§ TO DO
Find and copy the lines in the records beneath this task that contain the word "theorem".

§ EXERCISE DATA

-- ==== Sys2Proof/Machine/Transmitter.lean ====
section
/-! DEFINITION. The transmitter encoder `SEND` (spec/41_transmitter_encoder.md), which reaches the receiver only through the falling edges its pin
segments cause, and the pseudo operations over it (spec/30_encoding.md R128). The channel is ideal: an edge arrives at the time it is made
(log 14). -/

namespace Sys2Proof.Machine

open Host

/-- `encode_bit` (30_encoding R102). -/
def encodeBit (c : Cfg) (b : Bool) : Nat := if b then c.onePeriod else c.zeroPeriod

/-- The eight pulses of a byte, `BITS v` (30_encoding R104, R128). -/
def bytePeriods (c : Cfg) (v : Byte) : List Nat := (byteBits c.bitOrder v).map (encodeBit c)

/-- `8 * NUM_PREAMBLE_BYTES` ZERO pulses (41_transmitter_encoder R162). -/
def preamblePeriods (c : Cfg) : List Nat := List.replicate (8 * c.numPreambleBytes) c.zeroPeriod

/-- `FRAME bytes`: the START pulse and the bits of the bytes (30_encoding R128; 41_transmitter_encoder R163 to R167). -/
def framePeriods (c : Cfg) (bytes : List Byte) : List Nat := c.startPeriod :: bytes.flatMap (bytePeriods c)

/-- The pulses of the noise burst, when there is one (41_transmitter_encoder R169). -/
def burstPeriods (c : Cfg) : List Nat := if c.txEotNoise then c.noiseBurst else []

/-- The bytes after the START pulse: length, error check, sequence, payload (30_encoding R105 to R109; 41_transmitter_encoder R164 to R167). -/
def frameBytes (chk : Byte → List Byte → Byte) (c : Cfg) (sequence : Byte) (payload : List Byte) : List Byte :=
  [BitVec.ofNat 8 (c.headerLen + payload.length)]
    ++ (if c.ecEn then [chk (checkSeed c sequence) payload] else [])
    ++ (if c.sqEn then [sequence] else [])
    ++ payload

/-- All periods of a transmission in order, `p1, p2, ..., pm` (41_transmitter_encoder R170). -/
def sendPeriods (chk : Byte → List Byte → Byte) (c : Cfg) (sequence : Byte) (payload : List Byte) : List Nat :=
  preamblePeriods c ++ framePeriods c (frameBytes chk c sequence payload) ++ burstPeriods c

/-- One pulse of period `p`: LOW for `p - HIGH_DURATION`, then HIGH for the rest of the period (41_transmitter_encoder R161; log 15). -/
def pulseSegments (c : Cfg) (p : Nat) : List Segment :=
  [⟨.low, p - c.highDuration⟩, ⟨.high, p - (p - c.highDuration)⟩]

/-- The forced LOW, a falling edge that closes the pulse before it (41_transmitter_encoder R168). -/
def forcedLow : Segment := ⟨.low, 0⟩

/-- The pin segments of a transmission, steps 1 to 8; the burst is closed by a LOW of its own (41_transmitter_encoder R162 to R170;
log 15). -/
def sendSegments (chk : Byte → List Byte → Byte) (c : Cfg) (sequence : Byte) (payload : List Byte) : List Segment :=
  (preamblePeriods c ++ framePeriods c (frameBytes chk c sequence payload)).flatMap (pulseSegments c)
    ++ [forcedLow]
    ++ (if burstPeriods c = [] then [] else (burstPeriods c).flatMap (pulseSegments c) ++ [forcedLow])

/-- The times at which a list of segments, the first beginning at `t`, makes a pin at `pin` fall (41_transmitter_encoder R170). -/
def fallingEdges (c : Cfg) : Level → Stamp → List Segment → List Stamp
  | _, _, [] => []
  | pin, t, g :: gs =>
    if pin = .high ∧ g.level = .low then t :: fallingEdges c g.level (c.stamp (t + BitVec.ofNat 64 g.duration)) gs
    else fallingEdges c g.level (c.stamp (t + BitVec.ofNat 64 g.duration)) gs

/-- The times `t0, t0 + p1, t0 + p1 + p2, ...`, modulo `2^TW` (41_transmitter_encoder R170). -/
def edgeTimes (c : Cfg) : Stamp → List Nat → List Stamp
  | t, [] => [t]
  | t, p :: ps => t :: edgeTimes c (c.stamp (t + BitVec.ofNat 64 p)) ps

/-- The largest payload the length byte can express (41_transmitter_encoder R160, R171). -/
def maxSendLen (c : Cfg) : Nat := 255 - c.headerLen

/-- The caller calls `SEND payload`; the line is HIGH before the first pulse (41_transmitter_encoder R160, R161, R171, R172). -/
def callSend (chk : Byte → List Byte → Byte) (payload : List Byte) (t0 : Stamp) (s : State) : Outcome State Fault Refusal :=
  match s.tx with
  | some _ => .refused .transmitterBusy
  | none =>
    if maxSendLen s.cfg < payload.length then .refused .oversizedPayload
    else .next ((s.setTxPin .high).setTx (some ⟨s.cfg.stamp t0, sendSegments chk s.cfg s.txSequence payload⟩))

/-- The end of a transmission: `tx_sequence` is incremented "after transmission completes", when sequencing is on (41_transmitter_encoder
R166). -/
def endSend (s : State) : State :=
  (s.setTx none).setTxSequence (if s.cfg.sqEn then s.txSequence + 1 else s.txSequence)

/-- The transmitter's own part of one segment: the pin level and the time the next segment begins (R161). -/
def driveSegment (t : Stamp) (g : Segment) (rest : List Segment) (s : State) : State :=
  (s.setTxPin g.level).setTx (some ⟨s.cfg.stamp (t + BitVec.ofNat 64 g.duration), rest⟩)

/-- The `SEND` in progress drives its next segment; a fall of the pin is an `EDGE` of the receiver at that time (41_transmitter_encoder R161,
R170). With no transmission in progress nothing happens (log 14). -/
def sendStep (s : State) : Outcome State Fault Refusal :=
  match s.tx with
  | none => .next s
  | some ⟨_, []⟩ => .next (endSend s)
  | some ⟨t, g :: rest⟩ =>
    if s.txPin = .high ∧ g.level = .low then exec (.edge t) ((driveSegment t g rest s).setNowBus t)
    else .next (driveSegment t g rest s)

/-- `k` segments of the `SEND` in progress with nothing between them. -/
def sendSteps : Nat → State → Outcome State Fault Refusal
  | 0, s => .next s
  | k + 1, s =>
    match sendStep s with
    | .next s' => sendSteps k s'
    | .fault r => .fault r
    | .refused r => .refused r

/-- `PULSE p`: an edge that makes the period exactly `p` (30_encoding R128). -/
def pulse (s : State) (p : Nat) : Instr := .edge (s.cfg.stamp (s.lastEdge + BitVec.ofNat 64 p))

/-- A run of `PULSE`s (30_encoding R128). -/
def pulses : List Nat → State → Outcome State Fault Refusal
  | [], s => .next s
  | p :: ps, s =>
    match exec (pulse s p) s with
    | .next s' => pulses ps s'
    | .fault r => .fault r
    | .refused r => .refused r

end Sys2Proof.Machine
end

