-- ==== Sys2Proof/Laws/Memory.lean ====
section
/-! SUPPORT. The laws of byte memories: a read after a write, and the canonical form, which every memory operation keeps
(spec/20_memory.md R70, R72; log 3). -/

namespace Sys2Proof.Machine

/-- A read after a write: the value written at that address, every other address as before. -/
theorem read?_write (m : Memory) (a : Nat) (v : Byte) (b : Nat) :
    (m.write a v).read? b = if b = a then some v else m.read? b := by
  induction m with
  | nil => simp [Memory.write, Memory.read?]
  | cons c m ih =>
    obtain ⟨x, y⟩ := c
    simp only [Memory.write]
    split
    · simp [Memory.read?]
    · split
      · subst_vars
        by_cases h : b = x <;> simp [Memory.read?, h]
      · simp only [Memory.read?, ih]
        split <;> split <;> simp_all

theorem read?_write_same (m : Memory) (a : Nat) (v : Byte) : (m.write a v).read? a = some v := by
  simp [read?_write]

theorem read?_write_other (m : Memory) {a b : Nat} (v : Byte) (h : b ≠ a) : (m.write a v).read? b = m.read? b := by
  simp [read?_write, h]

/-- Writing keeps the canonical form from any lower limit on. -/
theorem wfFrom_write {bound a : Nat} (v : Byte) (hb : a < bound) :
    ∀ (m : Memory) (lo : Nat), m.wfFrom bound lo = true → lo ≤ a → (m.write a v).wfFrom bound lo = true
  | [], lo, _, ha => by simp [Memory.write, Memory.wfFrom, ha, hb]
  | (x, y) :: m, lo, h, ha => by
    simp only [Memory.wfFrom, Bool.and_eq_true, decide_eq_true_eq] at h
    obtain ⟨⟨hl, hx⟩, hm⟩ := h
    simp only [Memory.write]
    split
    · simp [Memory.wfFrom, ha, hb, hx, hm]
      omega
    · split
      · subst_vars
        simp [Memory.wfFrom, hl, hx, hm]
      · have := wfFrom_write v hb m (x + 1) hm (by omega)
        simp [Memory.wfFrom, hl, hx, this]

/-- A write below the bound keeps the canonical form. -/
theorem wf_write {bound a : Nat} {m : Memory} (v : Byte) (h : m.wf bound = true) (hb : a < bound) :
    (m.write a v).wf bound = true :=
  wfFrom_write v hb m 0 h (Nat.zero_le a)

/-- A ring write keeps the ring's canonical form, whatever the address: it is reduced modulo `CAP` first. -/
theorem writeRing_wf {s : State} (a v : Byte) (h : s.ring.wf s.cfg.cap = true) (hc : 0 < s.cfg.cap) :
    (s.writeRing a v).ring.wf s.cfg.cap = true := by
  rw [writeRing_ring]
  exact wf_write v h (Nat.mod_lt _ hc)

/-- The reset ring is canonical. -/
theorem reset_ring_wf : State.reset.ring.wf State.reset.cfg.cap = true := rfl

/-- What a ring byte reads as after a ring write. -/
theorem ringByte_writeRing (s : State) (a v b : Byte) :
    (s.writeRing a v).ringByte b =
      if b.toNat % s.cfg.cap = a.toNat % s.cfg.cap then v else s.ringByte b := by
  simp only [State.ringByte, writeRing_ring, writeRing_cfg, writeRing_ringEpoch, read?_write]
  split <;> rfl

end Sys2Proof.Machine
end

§ PROBLEM SOLUTION
theorem read?_write (m : Memory) (a : Nat) (v : Byte) (b : Nat) :
theorem read?_write_same (m : Memory) (a : Nat) (v : Byte) : (m.write a v).read? a = some v := by
theorem read?_write_other (m : Memory) {a b : Nat} (v : Byte) (h : b ≠ a) : (m.write a v).read? b = m.read? b := by
theorem wfFrom_write {bound a : Nat} (v : Byte) (hb : a < bound) :
theorem wf_write {bound a : Nat} {m : Memory} (v : Byte) (h : m.wf bound = true) (hb : a < bound) :
theorem writeRing_wf {s : State} (a v : Byte) (h : s.ring.wf s.cfg.cap = true) (hc : 0 < s.cfg.cap) :
theorem reset_ring_wf : State.reset.ring.wf State.reset.cfg.cap = true := rfl
theorem ringByte_writeRing (s : State) (a v b : Byte) :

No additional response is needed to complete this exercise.